Özel teşebbüsler tarafından açılan özel eğitim kurumlarında çalışan eğitim personeli ile diğer personel, sosyal güvenlik ve özlük hakları yönünden, Sosyal Sigortalar ve Genel Sağlık Sigortası Kanunu ile İş Kanununun hükümlerine tabidir. Bu kurumlarda çalışan eğitim personeli sözleşmeleri ağırlıklı olarak asgari ücret üzerinden yapıldığı bilinmektedir. Ayrıca özel kurumlarda çalışan personel haftada 40 saate kadar çalıştırılabilmektedir (Resmi Gazete, 2014). Bu nedenle özel ve resmi kurumlarda çalışanların özlük haklarında büyük farklılıkların olduğu söylenebilir.

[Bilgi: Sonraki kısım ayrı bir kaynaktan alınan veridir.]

theorem execVpermZq_root (y : BitVec 2) (d a b : BitVec 5) (s o9 : State) (hr : execVpermZq y d a b s = .next o9) : o9.root =
    s.root := by
  exact vPerm_root (hr := hr) ..

theorem vBcast_root (zq : Bool) (y : BitVec 2) (d a b : BitVec 5) (s o9 : State) (hr : vBcast zq y d a b s = .next o9) : o9.root
    = s.root := by
  exact vForm1_root (hr := hr) ..

theorem execVbcast_root (y : BitVec 2) (d a b : BitVec 5) (s o9 : State) (hr : execVbcast y d a b s = .next o9) : o9.root =
    s.root := by
  exact vBcast_root (hr := hr) ..

theorem execVbcastZq_root (y : BitVec 2) (d a b : BitVec 5) (s o9 : State) (hr : execVbcastZq y d a b s = .next o9) : o9.root =
    s.root := by
  exact vBcast_root (hr := hr) ..

theorem vLsh_root (zq : Bool) (y : BitVec 2) (d a b : BitVec 5) (s o9 : State) (hr : vLsh zq y d a b s = .next o9) : o9.root =
    s.root := by
  exact vForm1_root (hr := hr) ..

theorem execVlsh_root (y : BitVec 2) (d a b : BitVec 5) (s o9 : State) (hr : execVlsh y d a b s = .next o9) : o9.root = s.root :=
    by
  exact vLsh_root (hr := hr) ..

theorem execVlshZq_root (y : BitVec 2) (d a b : BitVec 5) (s o9 : State) (hr : execVlshZq y d a b s = .next o9) : o9.root =
    s.root := by
  exact vLsh_root (hr := hr) ..

theorem State.streamPeek_root (s : State) (z : BitVec 4) (w9) (o9 : State) (hr : State.streamPeek s z = .ok w9 o9) : o9.root =
    s.root := by
  unfold State.streamPeek at hr; (repeat' split at hr) <;> (try cases hr) <;>
    repeat first
      | with_reducible rfl
      | assumption
      | (simp only [apply_ite State.root, ite_self, root_mk, root_fold, foldl_root, implies_true, State.onMe_root]; done)
      | rw [State.streamPop_root (hr := by assumption)]
      | simp only [apply_ite State.root, ite_self, root_mk, root_fold, foldl_root, implies_true, State.onMe_root]

theorem execVfroms_root (y : BitVec 2) (d b : BitVec 5) (s o9 : State) (hr : execVfroms y d b s = .next o9) : o9.root = s.root :=
    by
  have h := hr
  clear hr
  unfold execVfroms at h
  refine issue_root _ _ _ _ _ (fun s t => ?_) _ h
  split
  · refine then_keeps _ _ _ fun v u e => ?_
    rw [← State.queuePeek_root (hr := e) ..]
    apply State.vOut_root
  · refine then_keeps _ _ _ fun v u e => ?_
    rw [← State.streamPeek_root (hr := e) ..]
    apply State.vOut_root

theorem execVtos_root (y : BitVec 2) (a b : BitVec 5) (s o9 : State) (hr : execVtos y a b s = .next o9) : o9.root = s.root := by
  unfold execVtos at hr; refine issue_root _ _ _ _ _ (fun s t => ?_) _ hr <;>
    repeat' first
      | exact keeps_trap _ _ _ _
      | exact keeps_wait _
      | assumption
      | (refine ofChk_keeps _ _ _ fun _ => ?_)
      | (refine then_keeps _ _ _ fun _ _ _ => ?_)
      | (simp only [ckeeps_done, ckeeps_later, keeps_done, keeps_branch, keeps_waitWith, keeps_trapWith, apply_ite State.root,
          ite_self, root_mk, root_fold, foldl_root, implies_true]; done)
      | (rw [State.queuePush_root (hr := by assumption)]; with_reducible rfl)
      | (rw [State.streamPush_root (hr := by assumption)]; with_reducible rfl)
      | split
      | simp only [ckeeps_done, ckeeps_later, keeps_done, keeps_branch, keeps_waitWith, keeps_trapWith, apply_ite State.root,
          ite_self, root_mk, root_fold, foldl_root, implies_true]
      | rw [State.queuePush_root (hr := by assumption)]
      | rw [State.streamPush_root (hr := by assumption)]
      | split
      | intro _
      | dsimp only

theorem execVli_root (y : BitVec 2) (d : BitVec 5) (k : BitVec 15) (s o9 : State) (hr : execVli y d k s = .next o9) : o9.root =
    s.root := by
  unfold execVli at hr; refine issue_root _ _ _ _ _ (fun s t => ?_) _ hr <;> grind -lia -ring -linarith -order -ac [State.root,
      Effect.Keeps, CmdEnd.Keeps, ofChk, Got.then, foldl_root, State.vOut_root]
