-- ==== Sys2Proof/Laws/RootFar.lean ====
section
/-! SUPPORT. What leaves the boot record, the part and PCAP alone: the system, firings, links, pages, barriers, queues and contexts. Each lemma says it of one definition. -/

set_option linter.all false

namespace Sys2Proof.Machine

theorem execGsr_root (y : BitVec 2) (d : BitVec 5) (k : BitVec 10) (s o9 : State) (hr : execGsr y d k s = .next o9) : o9.root =
    s.root := by
  unfold execGsr at hr; refine issue_root _ _ _ _ _ (fun s t => ?_) _ hr <;> grind -lia -ring -linarith -order -ac [State.root,
      Effect.Keeps, CmdEnd.Keeps, ofChk, Got.then, foldl_root, State.result_root]

theorem execSsr_root (y : BitVec 2) (a : BitVec 5) (k : BitVec 10) (s o9 : State) (hr : execSsr y a k s = .next o9) : o9.root =
    s.root := by
  unfold execSsr at hr; refine issuePre_root (hr := hr) (hbody := fun _ _ => ?_) ..; all_goals
    repeat' first
      | exact keeps_trap _ _ _ _
      | exact keeps_wait _
      | assumption
      | (refine ofChk_keeps _ _ _ fun _ => ?_)
      | (refine then_keeps _ _ _ fun _ _ _ => ?_)
      | (simp only [ckeeps_done, ckeeps_later, keeps_done, keeps_branch, keeps_waitWith, keeps_trapWith, apply_ite State.root,
          ite_self, root_mk, root_fold, foldl_root, implies_true, State.onCtx_root, State.onMe_root]; done)
      | (rw [issuePre_root (hr := by assumption)]; with_reducible rfl)
      | split
      | simp only [ckeeps_done, ckeeps_later, keeps_done, keeps_branch, keeps_waitWith, keeps_trapWith, apply_ite State.root,
          ite_self, root_mk, root_fold, foldl_root, implies_true, State.onCtx_root, State.onMe_root]
      | rw [issuePre_root (hr := by assumption)]
      | split
      | intro _
      | dsimp only

theorem execTrap_root (y : BitVec 2) (d a : BitVec 5) (s o9 : State) (hr : execTrap y d a s = .next o9) : o9.root = s.root := by
  unfold execTrap at hr; refine issue_root _ _ _ _ _ (fun s t => ?_) _ hr <;> grind -lia -ring -linarith -order -ac [State.root,
      Effect.Keeps, CmdEnd.Keeps, ofChk, Got.then, foldl_root]

theorem State.rftStops_root (s : State) (mode : ℕ) (x) (hr : State.rftStops s mode = some x) : x.Keeps s.root := by
  unfold State.rftStops at hr; grind -lia -ring -linarith -order -ac [State.root, Effect.Keeps, CmdEnd.Keeps, ofChk, Got.then,
      foldl_root]

@[simp] theorem State.dropBegun_root (s : State) (e : Engine) (mode : ℕ) : (State.dropBegun s e mode).root = s.root := by
  unfold State.dropBegun; dsimp only; (repeat' split) <;>
    repeat first
      | with_reducible rfl
      | assumption
      | (simp only [apply_ite State.root, ite_self, root_mk, root_fold, foldl_root, implies_true, State.setSupd_root,
          State.onMe_root, State.withdrawAcq_root]; done)
      | simp only [apply_ite State.root, ite_self, root_mk, root_fold, foldl_root, implies_true, State.setSupd_root,
          State.onMe_root, State.withdrawAcq_root]

theorem State.rftStops_keeps (s : State) (m : Nat) (e : Effect) (r) (h : s.rftStops m = some e) : e.Keeps r := by
  unfold State.rftStops at h
  dsimp only at h
  (repeat' split at h) <;> (cases h <;> first | exact keeps_trap _ _ _ _ | exact keeps_wait _)

theorem execRft_root (y : BitVec 2) (d : BitVec 5) (s o9 : State) (hr : execRft y d s = .next o9) : o9.root = s.root := by
  have h := hr
  clear hr
  unfold execRft at h
  dsimp only at h
  split at h
  · exact issue_root _ _ _ _ _ (fun s t => (keeps_done _ _).2 rfl) _ h
  · split at h
    · cases h; simp
    · rename_i e _ he
      exact issue_root _ _ _ _ _ (fun s t => State.rftStops_keeps _ _ _ _ he) _ h
    · exact issue_root _ _ _ _ _ (fun s t => keeps_trap _ _ _ _) _ h

theorem execBrk_root (y : BitVec 2) (d : BitVec 5) (s o9 : State) (hr : execBrk y d s = .next o9) : o9.root = s.root := by
  unfold execBrk at hr; (repeat' split at hr) <;> first
      | (cases hr; with_reducible rfl)
      | (refine issue_root _ _ _ _ _ (fun s t => ?_) _ hr <;>
              repeat' first
                | exact keeps_trap _ _ _ _
                | exact keeps_wait _
                | assumption
                | (refine ofChk_keeps _ _ _ fun _ => ?_)
                | (refine then_keeps _ _ _ fun _ _ _ => ?_)
                | (simp only [ckeeps_done, ckeeps_later, keeps_done, keeps_branch, keeps_waitWith, keeps_trapWith,
                    apply_ite State.root, ite_self, root_mk, root_fold, foldl_root, implies_true]; done)
                | split
                | simp only [ckeeps_done, ckeeps_later, keeps_done, keeps_branch, keeps_waitWith, keeps_trapWith,
                    apply_ite State.root, ite_self, root_mk, root_fold, foldl_root, implies_true]
                | split
                | intro _
                | dsimp only)

theorem execThset_root (y : BitVec 2) (a b : BitVec 5) (s o9 : State) (hr : execThset y a b s = .next o9) : o9.root = s.root := by
  unfold execThset at hr; refine issuePre_root (hr := hr) (hbody := fun _ _ => ?_) ..; all_goals
    repeat' first
      | exact keeps_trap _ _ _ _
      | exact keeps_wait _
      | assumption
      | (refine ofChk_keeps _ _ _ fun _ => ?_)
      | (refine then_keeps _ _ _ fun _ _ _ => ?_)
      | (simp only [ckeeps_done, ckeeps_later, keeps_done, keeps_branch, keeps_waitWith, keeps_trapWith, apply_ite State.root,
          ite_self, root_mk, root_fold, foldl_root, implies_true, State.onMe_root]; done)
      | (rw [issuePre_root (hr := by assumption)]; with_reducible rfl)
      | split
      | simp only [ckeeps_done, ckeeps_later, keeps_done, keeps_branch, keeps_waitWith, keeps_trapWith, apply_ite State.root,
          ite_self, root_mk, root_fold, foldl_root, implies_true, State.onMe_root]
      | rw [issuePre_root (hr := by assumption)]
      | split
      | intro _
      | dsimp only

Ülkemizde öğretmen ve yöneticilerin yetiştirilmesi amacıyla hizmetiçi programlar uygulanmaktadır. Özel eğitim uygulamalarına ilişkin çeşitli kursların açıldığı gözlenmektedir. Ancak özel teşebbüslerce açılan özel eğitim kurumlarında çalışanlara yönelik bakanlık tarafından açılan kurs yok denecek kadar azdır. Ayrıca bu kurumlarda adaylık eğitimi de kaldırılmıştır. Milli Eğitim Bakanlığı Özel Öğretim Kurumları Yönetmeliğinde kurumların eğitim personelini yetiştirmek için gerekli tedbirleri alması ve eğitim personelinin Bakanlıkça açılan hizmet içi eğitim faaliyetlerinden yararlandırılması gerektiği belirtilmiştir.